For there is a second promise:  that Jesus will return in glory to bring creation to its fruition in the New City, built upon the foundation of the Twelve Apostles of the Lamb, that comes down out of heaven from God (Revelation 20:1–14).  The New Testament portrays a people expectant in the belief that Jesus’ return is imminent.    Paul must assure the Thessalonians that those who have already departed will rise with those who will be alive when Jesus returns (I Thessalonians 4:13–18).   The author of the Gospel of John must correct the widespread belief that Jesus would return before the death of the Beloved Disciple (21:20-23).  Peter must answer those who ask, “Where is the promise of his coming?   All things go on as they have since the foundation of the world” (I Peter 3:4–9).  To this Peter replies that to God one day is as a thousand years; that God is not slow as we count slowness, but is forbearing and merciful, “not wishing that any should perish but that all should reach repentance.”
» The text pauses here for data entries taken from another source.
/-- B is within scope `sc` of A (Table 1.3). -/
def within (mode : Fin 3) (sc : Scope) (a b : Actor) : Bool :=
  match sc with
  | .system => true
  | .device => match a.die?, b.die? with
    | some x, some y => deviceOf mode x == deviceOf mode y
    | _, _ => a.same b
  | .die => match a.die?, b.die? with
    | some x, some y => x == y
    | _, _ => a.same b
  | .cluster => match a.cluster?, b.cluster? with
    | some x, some y => x == y
    | _, _ => a.same b
  | .workgroup => match a, b with
    | .thread _ u _ _, .thread _ v _ _ => u == v
    | _, _ => a.same b
  | .warp => match a, b with
    | .thread _ u w _, .thread _ v x _ => u == v && w == x
    | _, _ => a.same b
  | .thread => a.same b

/-- The point of a scope (R88): where an atomic of it is performed, on an RC page or in a page of no other rule. -/
def scopePoint (agent : Actor) (sc : Scope) : Point :=
  match agent with
  | .thread core _ _ _ => match sc with
    | .thread | .warp | .workgroup => .l1 core
    | .cluster | .die => .dieCache core.die
    | .device | .system => .home
  | .pontil p => match sc with
    | .device | .system => .home
    | _ => .dieCache p.die
  | _ => .home

/-- Scope inclusion (R82). -/
def included (mode : Fin 3) (sa : Scope) (a : Actor) (sb : Scope) (b : Actor) : Bool :=
  within mode sa a b && within mode sb b a

/-! ## Records and views -/

/-- The write has a byte among these locations. -/
def WriteRec.touches (r : WriteRec) (locs : List Nat) : Bool := r.cells.any (fun c => locs.contains c.loc)

/-- The byte a write left at a location, where it has one. -/
def WriteRec.byte? (r : WriteRec) (loc : Nat) : Option Byte := (r.cells.find? (fun c => c.loc == loc)).map (·.new)

/-- Two writes have a byte among these locations in common. -/
def WriteRec.meets (r x : WriteRec) (locs : List Nat) : Bool := r.cells.any (fun c => locs.contains c.loc && x.touches [c.loc])

/-- A number under which a write is known (R78). -/
def WriteRec.named (r : WriteRec) (id : Nat) : Bool := r.id == id || r.was.contains id

def State.record? (s : State) (id : Nat) : Option WriteRec := s.hist.find? (fun r => r.named id)

/-- The latest write of a byte. -/
def State.lastRecord? (s : State) (loc : Nat) : Option WriteRec := s.hist.find? (fun r => r.touches [loc])

def floorGet : List (Nat × Nat) → Nat → Nat
  | [], _ => 0
  | (l, k) :: rest, loc => if l = loc then k else floorGet rest loc

def floorSet : List (Nat × Nat) → Nat → Nat → List (Nat × Nat)
  | [], loc, k => [(loc, k)]
  | (l, j) :: rest, loc, k => if l = loc then (l, max j k) :: rest else (l, j) :: floorSet rest loc k

/-- The pointwise maximum of two floors. -/
def floorJoin (a b : List (Nat × Nat)) : List (Nat × Nat) := b.foldl (fun f p => floorSet f p.1 p.2) a

/-- A floor that forces a write of these bytes. -/
def floorRaise (f : List (Nat × Nat)) (bytes : List (Nat × Byte)) (id : Nat) : List (Nat × Nat) :=
  bytes.foldl (fun f p => floorSet f p.1 id) f

/-- Elements of two lists, each of the second once. -/
def unionOf {α : Type} [BEq α] (a b : List α) : List α := a ++ b.filter (fun x => !a.contains x)

/-- Two agents are on different dies; migration engines are on the far-tier dies. -/
def Actor.apart (a b : Actor) : Bool :=
  match a.die?, b.die? with
  | some x, some y => x != y
  | some _, none => b == .migration
  | none, some _ => a == .migration
  | none, none => false

/-- Take the releases that scope inclusion lets `agent` acquire at `sc`; a release from another die comes 40 ticks or more
after it was made (R282). -/
def acquireRels (s : State) (agent : Actor) (sc : Scope) (rels : List Rel) (v : MemView) : State × MemView :=
  rels.foldl (fun (p : State × MemView) r =>
    if included p.1.mode sc agent r.scope r.agent then
      ({ p.1 with now := if agent.apart r.agent then max p.1.now (r.tick + 40) else p.1.now },
       { p.2 with floor := floorJoin p.2.floor r.floor, uo := unionOf p.2.uo r.uo })
    else p) (s, v)

/-- The ordering of a read: every later acquire fence takes the releases read, at its own scope (R152), and an acquire takes
them itself (R83). -/
def takeRels (s : State) (agent : Actor) (sc : Scope) (acq : Bool) (rels : List Rel) (v : MemView) : State × MemView :=
  let v := { v with seen := unionOf v.seen rels }
  if acq then acquireRels s agent sc rels v else (s, v)

/-- A write to a UO page that its writer has released at some scope (R78). -/
def State.released (s : State) (id : Nat) : Bool :=
  match s.record? id with
  | some r => match r.loose with
    | some l => !l.scopes.isEmpty
    | none => true
  | none => false

/-- A release by `agent` (R83): it carries what happens before it, and not what its agent has only read (R85). -/
def relOf (s : State) (agent : Actor) (sc : Scope) (v : MemView) : Rel := ⟨sc, agent, v.floor, v.uo.filter s.released, s.now, false⟩

/-! ## Writes -/

/-- How a write is made: by whom, at which point, whether as an indivisible step there, the releases it carries or
continues, and the release it is itself. -/
structure Writer where
  agent : Actor
  point : Option Point
  step : Bool
  rels : List Rel
  release : Option Rel
  deriving DecidableEq, Repr

/-- A plain write that carries no release. -/
def Writer.plain (agent : Actor) : Writer := ⟨agent, none, false, [], none⟩

/-- The cells of a write of bytes. -/
def cellsOf (s : State) (bytes : List (Nat × Byte)) : List WrCell := bytes.map (fun p => ⟨p.1, p.2, s.peek p.1⟩)

/-- Where a write is performed: its own point; the home slice or bank of an SO page and of die SRAM (R76, R81); for a release store
to an RC page the point of its scope, where read-modify-writes continue its sequence (R84; DEDUCED, log 3). -/
def pointFor (w : Writer) (kind : Option PageKind) : Option Point :=
  match w.point, kind with
  | some p, _ => some p
  | none, some .so | none, some .sram => some .home
  | none, some .rc => w.release.map (fun r => scopePoint w.agent r.scope)
  | none, _ => none

/-- The record of a write. A release makes the write it is visible with it. -/
def writeRecOf (s : State) (w : Writer) (kind : Option PageKind) (bytes : List (Nat × Byte)) : WriteRec :=
  { id := s.nextWrite, was := [], agent := w.agent, point := pointFor w kind, step := w.step, kind, late := false
    cells := cellsOf s bytes
    rels := w.rels ++ (w.release.map (fun r => { r with floor := floorRaise r.floor bytes s.nextWrite })).toList
    loose := if kind = some .uo then some ⟨[], false⟩ else none }

/-- A write takes its place at the end of the coherence order of its bytes; its agent sees it. -/
def commit (s : State) (w : Writer) (kind : Option PageKind) (bytes : List (Nat × Byte)) (v : MemView) : State × MemView :=
  if bytes.isEmpty then (s, v)
  else
    ({ s with
        mem := bytes.foldl (fun m p => memPut m p.1 p.2) s.mem
        hist := writeRecOf s w kind bytes :: s.hist
        nextWrite := s.nextWrite + 1 },
     if kind = some .uo then { v with uo := v.uo ++ [s.nextWrite] }
     else { v with floor := floorRaise v.floor bytes s.nextWrite })

/-! ## Stores to UO pages (R78) -/

/-- Take a write out of the coherence order of its bytes: the next one follows what it followed. -/
def dropRec (s : State) (r : WriteRec) : State :=
  r.cells.foldl (fun s c =>
    match s.hist.reverse.find? (fun x => decide (r.id < x.id) && x.touches [c.loc]) with
    | some y => { s with hist := s.hist.map (fun x => if x.id = y.id then
        { x with cells := x.cells.map (fun d => if d.loc = c.loc then { d with old := c.old } else d) } else x) }
    | none => { s with mem := memPut s.mem c.loc c.old })
    { s with hist := s.hist.filter (fun x => x.id != r.id) }

/-- Put a write at the end of coherence order under a new number; those who knew it keep knowing it. -/
def toEnd (s : State) (r : WriteRec) : State :=
  let s := dropRec s r
  let bytes := r.cells.map (fun c => (c.loc, c.new))
  { s with
      mem := bytes.foldl (fun m p => memPut m p.1 p.2) s.mem
      hist := { r with id := s.nextWrite, was := r.id :: r.was, cells := cellsOf s bytes } :: s.hist
      nextWrite := s.nextWrite + 1 }

/-- The agent's own writes to UO pages among those it knows, oldest first. -/
def ownLoose (s : State) (agent : Actor) (ids : List Nat) : List WriteRec :=
  s.hist.reverse.filter (fun r => ids.any r.named && r.loose.isSome && r.agent.same agent)

/-- The first release of writes to UO pages settles their places in coherence order: each keeps the one it has, or comes
after every write made so far, by free choice; two of one byte keep their order. The numbers after. -/
def placeLoose : List WriteRec → List WriteRec → State → List Nat → State × List Nat
  | [], _, s, ids => (s, ids)
  | r :: rest, moved, s, ids =>
    if (r.loose.getD ⟨[], true⟩).placed then placeLoose rest moved s ids
    else
      let must := moved.any (fun m => m.meets r (r.cells.map (·.loc)))
      let k := if must then (1, s) else s.pick 2
      if k.1 = 0 then placeLoose rest moved k.2 ids
      else placeLoose rest (r :: moved) (toEnd k.2 r) (ids.map (fun i => if i = r.id then k.2.nextWrite else i))

/-- Mark writes to UO pages as released at a scope. -/
def markReleased (s : State) (agent : Actor) (sc : Scope) (ids : List Nat) : State :=
  { s with hist := s.hist.map (fun r => match r.loose with
      | some l => if ids.any r.named && r.agent.same agent then { r with loose := some ⟨unionOf l.scopes [sc], true⟩ } else r
      | none => r) }

/-- A release fence or an engine start by `agent` at `sc`: its stores to UO pages are ordered from then on, for the agents
within that scope, as on RC pages (R78). -/
def releaseUo (s : State) (agent : Actor) (sc : Scope) (v : MemView) : State × MemView :=
  if v.uo.isEmpty then (s, v)
  else
    let p := placeLoose (ownLoose s agent v.uo) [] s v.uo
    let s := markReleased p.1 agent sc p.2
    if sc = .system then
      (let mine := ownLoose s agent p.2
       (s, { v with
              floor := mine.foldl (fun f r => r.cells.foldl (fun f c => floorSet f c.loc r.id) f) v.floor
              uo := p.2.filter (fun i => !(mine.any (fun r => r.named i))) }))
    else (s, { v with uo := p.2 })

/-- Every write is performed: no write to a UO page changes its place from now on, and no part of one to an SO page is late (R255,
R260). -/
def settleLoose (s : State) : State :=
  { s with hist := s.hist.map (fun r => { r with late := false, loose := r.loose.map (fun l => { l with placed := true }) }) }

/-! ## Parts of accesses to SO pages (R75, R79) -/

/-- Several parts written to SO pages from write number `n` on are accesses of their own: another agent may see some of them first.
`lone` is a single part that another access of its agent may miss too (R213). -/
def lateParts (s : State) (n : Nat) (lone : Bool) : State :=
  let mine := fun (r : WriteRec) => decide (n ≤ r.id) && r.kind == some .so
  if lone || decide (1 < (s.hist.filter mine).length) then
    { s with hist := s.hist.map (fun r => if mine r then { r with late := true } else r) }
  else s

/-- The writes that satisfy `p` are performed: every later SO access sees them. -/
def performParts (s : State) (p : WriteRec → Bool) : State :=
  if s.hist.any (fun r => r.late && p r) then
    { s with hist := s.hist.map (fun r => if p r then { r with late := false } else r) }
  else s

/-- A thread reaches an SO page: what it wrote to SO pages before comes before (R76). -/
def ownParts (s : State) (agent : Actor) : State :=
  match agent with
  | .thread _ _ _ _ => performParts s (fun r => r.agent.same agent)
  | _ => s

/-! ## Page table entries (Table 18.2, R254) -/

/-- Bytes of the own memory of a die: HBM4E of a near-tier die, half the LPDDR-6 of a far-tier die (R1, R13, R16, R310). -/
def ownBytes (die : Nat) : Nat := if die < 4 then 192 * 10 ^ 9 else 2 ^ 40

/-- The frame of a leaf lies within the memory that TIER, HOLD and PORT name; an expander's size is not given. A frame beyond is no
frame, and its leaf is invalid (DEDUCED, log 16). -/
def frameFits (bits e : Nat) : Bool :=
  let last := natField e 16 36 * 65536 + 2 ^ bits
  match natField e 4 2 with
  | 0 => decide (last ≤ ownBytes 0)
  | 1 => decide (last ≤ 2 * ownBytes 4)
  | _ => true

/-- A valid leaf of a home die at a level (`bits` is log2 of its page): R254. -/
def leafValid (mode : Fin 3) (die : Nat) (bits : Nat) (e : Nat) : Bool :=
  let tier := natField e 4 2
  let hold := natField e 6 2
  natField e 0 2 == 2 && natField e 2 2 != 3 && tier != 3 && (tier == 0 || hold == 0) &&
  (tier == 2 || natField e 8 2 == 0) && natField e 11 5 == 0 && natField e 52 12 == 0 &&
  natField e 16 (bits - 16) == 0 && frameFits bits e &&
  (tier != 0 || (decide (die < 4) && deviceOf mode die == deviceOf mode hold))

/-- A valid table entry. -/
def tableValid (e : Nat) : Bool := natField e 0 2 == 1 && natField e 2 6 == 0 && natField e 52 12 == 0

/-- The location a leaf gives to an offset. -/
def leafLoc (leaf bits ofs : Nat) : Nat :=
  let byte := natField leaf 16 36 * 65536 + ofs % 2 ^ bits
  match natField leaf 4 2 with
  | 0 => hbmLoc (natField leaf 6 2) byte
  | 1 => lpddrLoc byte
  | _ => cxlLoc (natField leaf 8 2) byte

def leafKind (leaf : Nat) : PageKind :=
  match natField leaf 2 2 with
  | 0 => .rc
  | 1 => .so
  | _ => .uo

/-- An entry of a table at a physical byte address of a die's own memory; beyond that memory there is none. -/
def tableEntry (s : State) (die addr : Nat) : Nat := if addr + 8 ≤ ownBytes die then s.peekNat (ownLoc die addr) 8 else 0

/-- The addresses of the entries of a table of `n` that hold a byte other than zero. -/
def listedEntries (s : State) (die addr n : Nat) : List Nat :=
  s.mem.foldl (fun acc c =>
    if ownLoc die addr ≤ c.1 ∧ c.1 < ownLoc die addr + 8 * n then
      (let a := addr + (c.1 - ownLoc die addr) / 8 * 8
       if acc.head? = some a then acc else a :: acc)
    else acc) []

/-- Some leaf of a die's tables satisfies `p`, which is given its page's log2. -/
def someLeaf (s : State) (die : Nat) (p : Nat → Nat → Bool) : Bool :=
  let below := fun (e : Nat) => natField e 8 44 * 256
  (listedEntries s die (s.roots.getD die 0) (2 ^ 20)).any (fun a1 =>
    let e1 := tableEntry s die a1
    if leafValid s.mode die 30 e1 then p e1 30
    else tableValid e1 && (listedEntries s die (below e1) 512).any (fun a2 =>
      let e2 := tableEntry s die a2
      if leafValid s.mode die 21 e2 then p e2 21
      else tableValid e2 && (listedEntries s die (below e2) 32).any (fun a3 =>
        let e3 := tableEntry s die a3
        leafValid s.mode die 16 e3 && p e3 16)))

/-- A leaf maps a location through a page of another kind than `kind`. -/
def mapsOther (kind : PageKind) (loc leaf bits : Nat) : Bool :=
  decide (leafLoc leaf bits 0 ≤ loc ∧ loc < leafLoc leaf bits 0 + 2 ^ bits) && leafKind leaf != kind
As it would develop in the life of the Church the Pentecostal presence in human hearts resulted in an unshakeable certainty that in God’s time Jesus’ promise that He would return will be fulfilled, so that after two thousand years Christians say Sunday by Sunday:  “He will return in glory to judge the living and the dead.”  Hearts possessed of the firstfruits, in whose hearts the Spirit dwells, do not doubt.   Whether that return will be tomorrow or after endless ages no man knows, but He will return, like a thief in the night, when we least expect him.

This truth is in its quiet way the hope on which the authentic life of the Spirit-blessed Church ever depends.   It is the illusion of the present age that the world we know is for all practical purposes eternal while our souls die with us.  Saint Peter reminds his readers that “the heavens will pass away with a loud noise and the elements will be dissolved with fire and the earth and the works that are upon it will be burned up.”  Meanwhile, the words of the Blessed Apostle Peter reach across the years to ask, “Since all these things are thus to be dissolved,” since this sin-soiled world has no future in itself, since its beauty and order are not its own but are borrowed from the world that is coming, “what sort of persons ought you to be in lives of holiness and godliness, waiting for and eagerly anticipating the coming of the Day of God?”